Code availability is not provided. Pretraining uses public C4 dataset. Routing vocabulary construction (Wikidata + C4 frequency) is described but the exact vocabulary file is not linked.

📊 Experiments & Results

Evaluation Setup

Pretraining on C4, then fine-tuning on downstream tasks.
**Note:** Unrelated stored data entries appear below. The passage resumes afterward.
-- ==== Sys2Proof/Machine/Room.lean ====
section
/-! DEFINITION. Room on a stack: who ranks below whom (R297), and the actions of the residency engine that make it (R313, R315 to R317). -/

namespace Sys2Proof.Machine

/-- The number of a work item among the queues of its die (R297). -/
def Work.rankNo (w : Work) : Nat := match w.kind with | .queue q _ => q % 64 | .pool _ _ _ _ => 64 | .lane _ => 65
/-- A recompute. -/
def Work.onLane (w : Work) : Bool := match w.kind with | .lane _ => true | _ => false
/-- The rank of a task (R297). -/
def State.rankOf (s : State) (t : Task) : Nat := t.prio * 256 + match s.workOf t.work with | some w => w.age | none => 0
/-- A task ranks below another (R297): by rank, then by the number of its queue, then by its age: the task with the higher id is the
younger one (log entry 85). -/
def State.ranksBelow (s : State) (x t : Task) : Bool :=
  let no := fun (y : Task) => match s.workOf y.work with | some w => w.rankNo | none => 66
  decide (s.rankOf x < s.rankOf t) ||
    (s.rankOf x == s.rankOf t && (decide (no t < no x) || (no x == no t && decide (t.id < x.id))))
/-- HBM that the moves under way on a stack will free (R316, R317). -/
def State.freeing (s : State) (stack : Nat) : Nat :=
  (s.tensors.filter fun kv => homeOf kv.1 == stack && kv.2.st == .moving).foldl (fun acc kv =>
    acc + if kv.2.moveSpill then s.hbmOf kv.2 else (s.entriesOf kv.2).foldl (fun a x => a + s.packGain kv.2 x.1 x.2) 0) 0
/-- The ranges of a task on a stack by index. -/
def State.rangesOn (s : State) (t : Task) (stack : Nat) : List (Nat × Hold) :=
  let l := s.ranges t
  ((List.range l.length).zip l).filter fun x => homeOf x.2.id == stack && !isProxy x.2.id
/-- A move is under way on a stack: its room counts when it is done, and the next victim is chosen then (R316, R317). -/
def State.moving (s : State) (stack : Nat) : Bool := s.tensors.any fun kv => homeOf kv.1 == stack && kv.2.st == .moving
/-- The actions that make room on a stack for a task (R315, R316): victims one at a time, and where none is left, reservations of
HOLDING tasks of lower rank taken back, the lowest first. The flag says whether room is on its way. -/
def State.roomFor (s : State) (t : Task) (stack need : Nat) : Nat → State × Bool
  | 0 => (s, false)
  | fuel + 1 =>
    if need ≤ s.hbmFree stack + s.freeing stack ∨ s.moving stack = true then (s, true)
    else
      match s.victim stack with
      | some v => (s.act v).roomFor t stack need fuel
      | none =>
        let losers := s.allTasks.filter fun x => x.status == .holding && x.id != t.id && s.ranksBelow x t &&
          (s.rangesOn x stack).any fun r => x.reserved.contains r.1
        match losers.foldl (fun (b : Option Task) x => match b with
            | none => some x
            | some y => if s.ranksBelow x y then some x else some y) none with
        | some x =>
          let on := (s.rangesOn x stack).map (·.1)
          (s.putTask { x with reserved := x.reserved.filter fun i => !on.contains i }).roomFor t stack need fuel
        | none => (s, false)
/-- Room made as far as it can be; the flag says whether it is there or on its way. -/
def State.makeRoom (s : State) (t : Task) (stack need : Nat) : State × Bool :=
  s.roomFor t stack need (3 * s.tensors.length + s.allTasks.length + 1)

/-- The moves under way on a stack complete. -/
def State.finishMoves (s : State) (stack : Nat) : State :=
  ((s.tensors.filter fun kv => homeOf kv.1 == stack && kv.2.st == .moving).map (·.1)).foldl State.moveDone s
/-- Room made at once for a running task, whose bundle nothing holds (R40, R241): every move that makes it completes; none where it cannot be made. -/
def State.roomNow (s : State) (t : Task) (stack need : Nat) : Nat → Option State
  | 0 => none
  | fuel + 1 =>
    if need ≤ s.hbmFree stack then some s
    else match s.makeRoom t stack need with
      | (s1, true) => (s1.finishMoves stack).roomNow t stack need fuel
      | (_, false) => none
/-- Room for what a task creates on a stack, or for what it makes larger. -/
def State.roomToHold (s : State) (stack need : Nat) : Option State := s.roomNow s.cur stack need (3 * s.tensors.length + 2)

end Sys2Proof.Machine
end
Experts frozen during fine-tuning.

Benchmarks:

TriviaQA (Closed-book Question Answering)
WebQuestions (Closed-book Question Answering)
Natural Questions (Closed-book Question Answering)
FEVER (Fact Verification)
SuperGLUE (General Language Understanding)

Metrics:

Exact Match (EM)
Accuracy
F1 score
Statistical methodology: Not explicitly reported in the paper

Key Results

Benchmark	Metric	Baseline	This Paper	Δ
MoWE significantly outperforms dense T5 baselines with comparable FLOPs on knowledge-intensive tasks.
TriviaQA	Exact Match (EM)	24.2	39.4	+15.2
TriviaQA	Exact Match (EM)	36.0	39.4	+3.4
WebQuestions	Exact Match (EM)	29.5	38.8	+9.3
MoWE outperforms standard learned-routing MoE models on knowledge tasks while maintaining parity on general NLU.
TriviaQA	Exact Match (EM)	36.2	39.4	+3.2
SuperGLUE	Avg Score	83.5	83.5	0.0

Experiment Figures

FLOPs vs. Performance (TriviaQA) for MoWE vs T5 models.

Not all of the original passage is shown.